**WHAT YOU HAVE TO DO:** Using the records below, find every line that includes "next" and copy it.

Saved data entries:

/-- A kernel whose counter is free issues (R121): `producer` is the running kernel it is chained to, if any. -/
def State.startKernel (s : State) (id : CmdId) (img : KImage) (producer : Option Nat) : State :=
  let q := s.kernelBefore id.cx producer
  let k := s.kernelAt id img (if img.windowed && winChained img.window then q.map Kernel.cmd else none)
  let st := issueStatus k q
  if st ≠ 0 then s.refuseKernel id st else
  let i := claimCounter (wordOf k.prog 1)
  let cores := match producer with
    | none => []
    | some j => s.tiles.cores.map fun e => (e.1, chainCore j i s e.2)
  let t : State := { s with tiles := { s.tiles with cores := cores } }
  let t := ((t.takeCounters i k).setKernel i (some k)).zeroBands k
  (t.windowRegs k).noteWide k |>.raise id (if 4194304 < k.boundK then flLongK else 0)

/-- Whether a running attention command holds a lap counter (R199, R202). -/
def State.attnHolds (s : State) (i : Nat) : Bool :=
  s.attn.claims.any fun a => match s.cmd? a.cmd with
    | some c => attnIndex c == i
    | none => false

/-- Arrivals at the hurdle of the attention command that holds a lap counter (LC_HURDLE). -/
def State.attnArrived (s : State) (i : Nat) : Nat :=
  (s.attn.claims.findSome? fun a => (s.cmd? a.cmd).bind fun c =>
    if attnIndex c = i then some c.arrived.length else none).getD 0

/-- Whether a lap counter index is held by an issued kernel, by one whose cores have not reported idle since its
cancellation, or by an attention command. -/
def State.lapHeld (s : State) (i : Nat) : Bool :=
  (s.kernel i).isSome || (s.lap 0 i).mode == .cancelling || s.attnHolds i

/-- Whether the counter that a slot's kernel names is held (R144). -/
def State.counterHeld (s : State) (img : KImage) : Bool := s.lapHeld (claimCounter (wordOf (s.progFor img) 1))

/-- The working-tier source of a windowed kernel, for pins (R188, R222). -/
def runPins (cx : Nat) (s : State) (c : Cmd) : List Nat :=
  match s.slot cx (fld c.desc 197 192) with
  | some k => if k.windowed && !winChained k.window then
      s.pinsOf cx [(winVa k.window, winMaxD k.window * winMaxH k.window * winMaxW k.window * winPosBytes k.window)] else []
  | none => []

/-- A RUN_KERNEL that could issue: it takes its counter, or waits for it unissued (R121, R144, R362). -/
def State.runSlot (s : State) (id : CmdId) (c : Cmd) (pins : List Nat) (producer : Option Nat) : State :=
  match s.slot id.cx (fld c.desc 197 192) with
  | none => (s.markIssued id []).refuseKernel id 0x0607
  | some img =>
    if s.counterHeld img then s.modCmd id fun d => { d with waitsCounter := true }
    else (s.markIssued id pins).startKernel id img producer

/-- RUN_KERNEL at the head of its ring, where `want` accepts it: checks of R367 and R452 first. -/
def State.runHead (s : State) (cx : Nat) (want : Cmd → Bool) : State :=
  match s.headCmd cx 0 fun c => wantKind 2 c && want c with
  | none => s
  | some c =>
    let id : CmdId := ⟨cx, 0, c.index⟩
    if s.ringRules cx 0 c (runPins cx s c) && s.served cx 0 then
      if s.package.isNone then (s.markIssued id []).finish id 0x060A 0
      else if !s.rel.missing.isEmpty then (s.markIssued id []).finish id 0x0B05 0
      else s.runSlot id c (runPins cx s c) none
    else s

/-- RUN_KERNEL (R121). -/
def execRunKernel (cx : Fin 16) (s : State) : Out := .next (s.runHead cx fun c => !c.waitsCounter)

/-- LAP_COUNTER_FREED: a kernel waiting at issue takes its counter once that is free, and only then reads its bounds
(R121, R144). -/
def execLapCounterFreed (cx : Fin 16) (s : State) : Out := .next (s.runHead cx fun c => c.waitsCounter)

/-- Whether a slot holds a chained kernel. -/
def State.chainedSlot (s : State) (cx : Nat) (c : Cmd) : Bool :=
  match s.slot cx (fld c.desc 197 192) with
  | some k => k.windowed && winChained k.window
  | none => false

/-- CHAINED_KERNEL_ISSUE: the kernel behind a running producer in the same ring issues (R226, R227). -/
def execChainedKernelIssue (cx : Fin 16) (s : State) : Out :=
  .next (
    match (s.ring cx 0).cmds with
    | a :: c :: _ =>
      let id : CmdId := ⟨cx, 0, c.index⟩
      match s.kernelOf ⟨cx, 0, a.index⟩ with
      | some (j, _) =>
        if a.issued && !a.finished && wantKind 2 c && s.chainedSlot cx c && s.ringRules cx 0 c (runPins cx s c) &&
            s.served cx 0 && s.rel.missing.isEmpty then
          s.runSlot id c (runPins cx s c) (some j)
        else s
      | none => s
    | _ => s)

/-! ### Cores lost and back (R139, R142, R449, R450) -/

/-- Retired core sites of a field. -/
def State.retiredCores (s : State) (site : Nat) : Nat :=
  (s.tiles.coreSites.filter fun e => e.1 / 4096 == site && e.2.use == .retired).length

/-- Spare cores left of a field: FD_CORES[22:16]. -/
def State.sparesLeft (s : State) (site : Nat) : Nat := 96 - s.retiredCores site

/-- A core site retired for good: logged, and the spare count falls (R441, R450). -/
def State.retireCore (s : State) (site core : Nat) : State :=
  let t := s.setCoreSite site core ⟨.retired, (s.coreSite site core).lostAt⟩
  (t.log 0x12 0 2 (4096 * site + core) (t.sparesLeft site)).ownerEvent 4

/-- 30 days of powered time, in seconds. -/
def days30 : Nat := 2592000

/-- A core is lost (R139, R449): its claims move to retry lists; lost a second time within 30 days of powered time, it is
retired (R450). -/
def State.loseCore (s : State) (site core : Nat) : State :=
  let x := s.coreSite site core
  if x.use ≠ .inService then s else
  let again := match x.lostAt with
    | some t => decide (s.module.lifeSeconds < t + days30)
    | none => false
  let t := ((s.dropCore site core true).setCoreSite site core ⟨.lost, some s.module.lifeSeconds⟩).wakeAll
  let t := t.log 0x10 0 2 (4096 * site + core) (t.sparesLeft site)
  if again then t.retireCore site core else t

/-- CORE_LOST. -/
def execCoreLost (site : Fin 81) (core : Fin 4096) (s : State) : Out := .next (s.loseCore site core)

/-- CORE_HANG_TIMEOUT: a core that holds a claim and completes no word for 2^24 ac is lost. -/
def execCoreHangTimeout (site : Fin 81) (core : Fin 4096) (s : State) : Out :=
  .next (if (s.core site core).passes.isEmpty then s else s.loseCore site core)

/-- Core sites of a field in service. -/
def State.coresInService (s : State) (site : Nat) : Nat :=
  ((List.range 4096).filter fun k => (s.coreSite site k).use == .inService).length

/-- CORE_ENTER_SERVICE: the lowest-numbered spare core site comes into service in place of a lost one and joins the running
kernel (R142, R449). -/
def execCoreEnterService (site : Fin 81) (core : Fin 4096) (s : State) : Out :=
  .next (
    match (List.range 4096).find? fun k => (s.coreSite site k).use == .spare with
    | some k =>
      if k = core.val ∧ s.coresInService site < 4000 then
        let t := (s.setCoreSite site k ⟨.inService, (s.coreSite site k).lostAt⟩).setCore site k Core.empty
        t.log 0x13 0 2 (4096 * site.val + k) (t.sparesLeft site)
      else s
    | none => s)

/-- CORE_RETEST: a lost core that passes its self-test becomes a spare again, one that fails is retired (R450). -/
def execCoreRetest (site : Fin 81) (core : Fin 4096) (passed : Bool) (s : State) : Out :=
  .next (
    if (s.coreSite site core).use ≠ .lost then s
    else if passed then
      let t := s.setCoreSite site core ⟨.spare, (s.coreSite site core).lostAt⟩
      t.log 0x11 0 2 (4096 * site.val + core.val) (t.sparesLeft site)
    else s.retireCore site core)

end Sys2Proof.Machine
end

**REPLY TO THE EXERCISE:**
def execRunKernel (cx : Fin 16) (s : State) : Out := .next (s.runHead cx fun c => !c.waitsCounter)
def execLapCounterFreed (cx : Fin 16) (s : State) : Out := .next (s.runHead cx fun c => c.waitsCounter)
  .next (
def execCoreLost (site : Fin 81) (core : Fin 4096) (s : State) : Out := .next (s.loseCore site core)
  .next (if (s.core site core).passes.isEmpty then s else s.loseCore site core)
  .next (
  .next (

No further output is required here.